First, the authors examined CA3 hippocampal neuron dendrite morphology and identified a hyper-branched phenotype in vivo and elongated dendritic spines in vitro. They then followed a hypothesis-driven path and examined the expression levels of epilepsy-related genes in these mice and in cultured mutant versus control hippocampal neurons. They identified increased full-length and truncated TrkB expression, increased AKT and ERK/1/2 activity, and reduced levels of PAR and KCC2, which is well-known to be regulated by TrkB activity. As KCC2 is a potassium-chloride cotransporter, this resulted in higher intracellular chloride (iCl) concentration in mutant hippocampal neurons (assessed using chloride imaging). Using an in vitro combination of pharmacological blockers for PARP1 and TrkB, and a PARP1 activator, NAD, they validated altered KIF4A-PARP1-TrkB-KCC2-iCl signaling in Kif4a ^mut/y mice and neurons. Further, using these pharmacological approaches, as well as PARP1 overexpression to manipulate PARP1 or TrkB activity, they identified a direct role of these signaling pathways in the hyper-branched dendrite and elongated spine phenotypes of Kif4a mutant neurons. Finally, NAD injection in Kif4a ^mut/y mice inhibited the anxiety and epileptic phenotype, suggesting that increasing PARP1 activity can reverse these neurological symptoms. Intriguingly, using a PARP1 blocker in Kif4a ^y/y mice to decrease PARP1 activity as seen in Kif4a ^mut/y mice was sufficient to trigger the seizure susceptibility phenotype observed in Kif4a ^mut/y mice. Collectively, the authors identified a critical role of the KIF4A-PARP1-TrkB signaling pathway in KCC2 expression and iCl homeostasis, dendrite and spine abnormalities, and behavioral deficits in Kif4a ^mut/y mice. Importantly, they identified a potential treatment option using NAD injections.

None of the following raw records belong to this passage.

-- ==== Sys2Proof/Tests/Slice0.lean ====
section
/-!
SUPPORT. Tests. Expected results come from spec/95_test_vectors.md, from the worked examples of the rules, or by hand from
the encoding tables; each theorem names its source. Then, for every obligation that has hypotheses, a concrete state and
operands that meet all of them, clause by clause and at the ends of the ranges.
-/

namespace Sys2Proof.Tests

open Sys2Proof.Machine

/-! ### Helpers -/

/-- The block after reset, with one command offered. -/
def offering (code : Octet) (operands : List Operand) : State := { State.reset with offers := [⟨code, operands⟩] }

/-- The block inside DECODE_BLOCK, the cursor on the first octet of `inp`. -/
def inBlock (t : DynTable) (inp : OctetString) : State := { State.reset with busy := true, dt := t }.start .block inp

/-- The block inside STR_DECODE, the cursor on the first octet of `inp`. -/
def inString (inp : OctetString) : State := { State.reset with busy := true }.start .string inp

/-- What a step answers. -/
def answer : Out → Option Response
  | .next s => s.responses.getLast?
  | _ => none

/-- Something read from the next state. -/
def after {α : Type} (f : State → α) : Out → Option α
  | .next s => some (f s)
  | _ => none

/-- Entries, size and next number of the table. -/
def tableView (s : State) : List DynEntry × Nat × Nat := (s.dt.entries, s.dt.curSize, s.dt.seqNext)

/-- A table with the entries `("a", "1", 1)` (older) and `("b", "2", 2)`, both of size 34, under a cap. -/
def table (cap : BitVec 31) : DynTable :=
  { ((DynTable.reset 1).push (ascii "a") (ascii "1")).push (ascii "b") (ascii "2") with maxSize := cap }

theorem table_inv {cap : BitVec 31} (h : 68 ≤ cap.toNat) : (table cap).Inv := by
  have h1 := DynTable.push_coherent (DynTable.push_coherent (DynTable.reset_inv (cap := 1) (by decide)).toCoherent
    (ascii "a") (ascii "1")) (ascii "b") (ascii "2")
  exact ⟨⟨h1.size_eq, h1.seq_consecutive, h1.seq_lt, h1.seq_newest, h1.name_find, h1.name_keys, h1.name_nodup,
    h1.ring_holds⟩, Nat.le_trans (Nat.le_of_eq rfl) h⟩

theorem empty_inv (cap : BitVec 31) : ({ DynTable.reset 1 with maxSize := cap } : DynTable).Inv := by
  have h1 := DynTable.reset_inv (cap := 1) (by decide)
  exact ⟨⟨h1.size_eq, h1.seq_consecutive, h1.seq_lt, h1.seq_newest, h1.name_find, h1.name_keys, h1.name_nodup,
    h1.ring_holds⟩, Nat.zero_le _⟩

/-- The block between commands, with that table. -/
def withTwo (cap : BitVec 31) : State := { State.reset with dt := table cap }

theorem idle_state_inv {t : DynTable} (h : t.Inv) (offers : List Offer) :
    ({ State.reset with dt := t, offers := offers } : State).Inv where
  table := h
  init_cap := Nat.one_pos
  last_err := ⟨Nat.zero_le _, fun h => by cases h⟩
  sticky := fun h => absurd rfl h
  idle_empty := fun _ => rfl
  busy_active := fun h => by cases h
  cursor_le := Nat.le_refl 0
  total_eq := fun _ => rfl
  total_lt := fun h => by cases h

theorem inBlock_inv {t : DynTable} (h : t.Inv) (inp : OctetString) : (inBlock t inp).Inv where
  table := h
  init_cap := Nat.one_pos
  last_err := ⟨Nat.zero_le _, fun h => by cases h⟩
  sticky := fun h => absurd rfl h
  idle_empty := fun h => by cases h
  busy_active := fun _ h => by cases h
  cursor_le := Nat.zero_le _
  total_eq := fun _ => rfl
  total_lt := fun h => by cases h

/-! ### WellFormed: an ill-formed term for each check, and the ends of each range (R95, R329) -/

theorem test_wf_31_bit_operands_above_INT_MAX :
    WellFormed (.setMaxTableSize 2147483648) = false ∧ WellFormed (.setMaxListSize 2147483648) = false ∧
    WellFormed (.stGet 2147483648) = false ∧ WellFormed (.dtGet 2147483648) = false ∧
    WellFormed (.dtSetMax 2147483648) = false ∧ WellFormed (.intEncode 5 0 2147483648) = false := by decide

theorem test_wf_width_outside_1_to_8 :
    WellFormed (.intDecode 0 []) = false ∧ WellFormed (.intDecode 9 []) = false ∧
    WellFormed (.intEncode 0 0 0) = false ∧ WellFormed (.intEncode 9 0 0) = false := by decide

theorem test_wf_flags_not_an_octet : WellFormed (.intEncode 5 256 0) = false := by decide

theorem test_wf_ends_of_the_ranges :
    WellFormed (.setMaxTableSize 2147483647) = true ∧ WellFormed (.intDecode 1 []) = true ∧
    WellFormed (.intDecode 8 []) = true ∧ WellFormed (.intEncode 8 255 2147483647) = true ∧
    WellFormed (.stGet 0) = true := by decide

/-! ### Decoding: words written out bit by bit from R81, R85 and R95 -/

theorem test_decode_idx : decode (.field 0b1_0000010) = .ok (.idx 2) := by decide
theorem test_decode_litInc : decode (.field 0b01_000001) = .ok (.litInc 1) := by decide
theorem test_decode_sizeUpd : decode (.field 0b001_11111) = .ok (.sizeUpd 31) := by decide
theorem test_decode_litNever : decode (.field 0b0001_0000) = .ok (.litNever 0) := by decide
theorem test_decode_litNoidx : decode (.field 0b0000_0100) = .ok (.litNoidx 4) := by decide
theorem test_decode_strRaw : decode (.string 0b0_0001111) = .ok (.strRaw 15) := by decide
theorem test_decode_strHuf : decode (.string 0b1_0001100) = .ok (.strHuf 12) := by decide

theorem test_decode_commands_control :
    decode (.command ⟨0b00000001, [.octets [0x82]]⟩) = .ok (.decodeBlock [0x82]) ∧
    decode (.command ⟨0b00000010, [.num 110]⟩) = .ok (.setMaxTableSize 110) ∧
    decode (.command ⟨0b00000011, [.num 57]⟩) = .ok (.setMaxListSize 57) ∧
    decode (.command ⟨0b00000100, []⟩) = .ok .readStatus ∧
    decode (.command ⟨0b00000101, []⟩) = .ok .reset := by decide

theorem test_decode_commands_units :
    decode (.command ⟨0b00010000, [.num 5, .octets [0x0a]]⟩) = .ok (.intDecode 5 [0x0a]) ∧
    decode (.command ⟨0b00010001, [.num 5, .num 0, .num 10]⟩) = .ok (.intEncode 5 0 10) ∧
    decode (.command ⟨0b00100000, [.octets [0x07]]⟩) = .ok (.hufDecode [0x07]) ∧
    decode (.command ⟨0b00100001, [.octets [0x30]]⟩) = .ok (.hufEncode [0x30]) ∧
    decode (.command ⟨0b00110000, [.octets [0x00]]⟩) = .ok (.strDecode [0x00]) ∧
    decode (.command ⟨0b01000000, [.num 2]⟩) = .ok (.stGet 2) ∧
    decode (.command ⟨0b01000001, [.octets []]⟩) = .ok (.stFindName []) := by decide

theorem test_decode_commands_dynamic_table :
    decode (.command ⟨0b01010000, [.num 62]⟩) = .ok (.dtGet 62) ∧
    decode (.command ⟨0b01010001, [.octets [0x61], .octets [0x31]]⟩) = .ok (.dtAdd [0x61] [0x31]) ∧
    decode (.command ⟨0b01010010, [.num 110]⟩) = .ok (.dtSetMax 110) ∧
    decode (.command ⟨0b01010011, [.octets [0x61]]⟩) = .ok (.dtFindName [0x61]) ∧
    decode (.command ⟨0b01010100, [.num 3]⟩) = .ok (.dtIndexOf 3) ∧
    decode (.command ⟨0b01010101, []⟩) = .ok .dtReadSize := by decide

/-- R97, R329: a code outside the table, a missing operand. -/
theorem test_decode_refuses :
    decode (.command ⟨0x00, []⟩) = .error (.unknownCommandCode 0x00) ∧
    decode (.command ⟨0x56, []⟩) = .error (.unknownCommandCode 0x56) ∧
    decode (.command ⟨0x51, [.octets []]⟩) = .error (.operandsNotOfTheRow 0x51) := by decide

/-- Table words: a command's code at the command port, another octet in a header block (notes/assumptions/5.md). -/
theorem test_decodeTableWord :
    decodeTableWord 8 0x82 = some (.idx 2) ∧ decodeTableWord 8 0x3f = some (.sizeUpd 31) ∧
    decodeTableWord 8 0x55 = some .dtReadSize ∧ decodeTableWord 8 0x51 = some (.dtAdd [] []) := by decide

/-- A word placed by withFetchWord after reset is what the next step runs (R282: `82` is `:method GET`). -/
theorem test_withFetchWord_field :
    after (fun s => s.scratch.out) (step (State.reset.withFetchWord 8 0x82)) =
      some [⟨ascii ":method", ascii "GET", false⟩] := by decide

theorem test_withFetchWord_command :
    answer (step (State.reset.withFetchWord 8 0x55)) = some (.ok (.sizes 0 2147483647 0)) := by decide

/-! ### Representations (95_test_vectors.md section 2.6 and the rules' worked examples) -/

/-- R283: with LIST_CAP = 42, `82` (size 42) reaches the cap. -/
theorem test_idx_cap_42 :
    answer (exec (.idx 2) { inBlock (DynTable.reset 1) [0x82] with listCapEn := true, listCap := 42 }) =
      some (.error .headerListSizeExceeded) := by decide

/-- R282: `80` and, on an empty table, `be` give InvalidTableIndex. -/
theorem test_idx_invalid :
    answer (exec (.idx 0) (inBlock (DynTable.reset 1) [0x80])) = some (.error .invalidTableIndex) ∧
    answer (exec (.idx 62) (inBlock (DynTable.reset 1) [0xbe])) = some (.error .invalidTableIndex) := by decide

/-- R285: `41 0f "www.example.com"` inserts an entry of size 57. -/
theorem test_litInc :
    after tableView (exec (.litInc 1) (inBlock (DynTable.reset 1) (0x41 :: 0x0f :: ascii "www.example.com"))) =
      some ([⟨ascii ":authority", ascii "www.example.com", 1⟩], 57, 2) := by decide

/-- R285, R242: an entry larger than the cap is still emitted, and the table ends up empty. -/
theorem test_litInc_oversized :
    after (fun s => (s.scratch.out, tableView s))
      (exec (.litInc 0) (inBlock (table 68) ([0x40, 0x01, 0x61, 0x24] ++ List.replicate 36 0x62))) =
      some ([⟨ascii "a", List.replicate 36 0x62, false⟩], [], 0, 3) := by decide

/-- R287: with CFG_MAX_TABLE_SIZE = 100, `3f e1 1f` (4096) sets DT_MAX_SIZE to 100. -/
theorem test_sizeUpd_clamps :
    after (fun s => (s.dt.maxSize, s.scratch.pos, s.scratch.out))
      (exec (.sizeUpd 31) { inBlock (DynTable.reset 1) [0x3f, 0xe1, 0x1f] with cfgMaxTableSize := 100 }) =
      some (100, 3, []) := by decide

/-- R287: `20` empties the table. -/
theorem test_sizeUpd_zero :
    after tableView (exec (.sizeUpd 0) (inBlock (table 68) [0x20])) = some ([], 0, 3) := by decide

/-- R286: the password example (RFC 7541 C.2.3). -/
theorem test_litNever :
    after (fun s => (s.scratch.out, s.dt.entries))
      (exec (.litNever 0) (inBlock (DynTable.reset 1) (0x10 :: 0x08 :: ascii "password" ++ 0x06 :: ascii "secret"))) =
      some ([⟨ascii "password", ascii "secret", true⟩], []) := by decide
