-- ==== Sys2Proof/Syntax.lean ====
section
/-! DEFINITION. The commands of SMSPDU-ENC/1, one constructor per row of spec/opcode_table.json
(30_encoding.md R54). -/

namespace Sys2Proof

/-- A legal command. Its operands are implicit (R56), but for PACK_PHONE's field `S`. -/
inductive Instr where
  /-- PACK_PHONE (R65): pack one digit string into semi-octets at OUT[0]. -/
  | packPhone (src : PhoneSource)
  /-- PACK_TEXT (R72): pack the text into the 7-bit stream at OUT[0]. -/
  | packText
  /-- ENCODE_PDU (R82): assemble the whole SMS-SUBMIT PDU in OUT. -/
  | encodePdu
  /-- HEX_FORMAT (R89): write the ASCII hex text of OUT[0 .. RESULT_LEN-1] into HEX. -/
  | hexFormat
  deriving DecidableEq, Repr

end Sys2Proof
end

One of the most important findings of this study is the identification of a key intracellular signaling—PARP—that is directly involved in the anxiety and seizure phenotype of Kif4a ^mut/y mice. This may be viewed as a surprising finding considering that KIF4 has multiple binding partners, the affinity and activity of which may be altered and contribute to the behavioral and seizure phenotypes. However, even if different molecules and signaling pathways were to be altered in Kif4a ^mut/y mice in addition to PARP1 signaling, it is conceivable that all of these alterations combined are necessary to trigger behavioral alterations while blocking only one is sufficient to prevent abnormal cellular and behavioral phenotypes as reported for other epilepsy disorders. ⁸ Intriguingly, blocking PARP1 in control mice phenocopied the anxiety and seizure susceptibility observed in mutant mice. However, the degree of PARP1 inhibition was not assessed and may be more pronounced than in Kif4a ^mut/y mice. Considering the critical importance of PARP signaling, it is nevertheless not too surprising that inhibition of such signaling led to altered behavior and increased seizure susceptibility. With respect to the PARP1 downstream players, TrkB and KCC2, their role in neuron dysmorphogenesis was supported using the TrkB blocker, however, whether they contribute to the behavioral and epilepsy phenotype was not directly tested. It is likely that PARP1 has multiple downstream effects in addition to TrkB-KKC2 that contribute to the disease pathology and phenotype. Finally, additional approaches using shRNA strategies would be beneficial in future studies as well as identifying additional KIF4 binding partners and analyses of neuronal firing and synaptic integration. Independent of these unknowns, the present study identified a potential treatment option using NAD injections for individuals with KIF4A mutations. Whether this can be applied for other types of epilepsy remains to be investigated.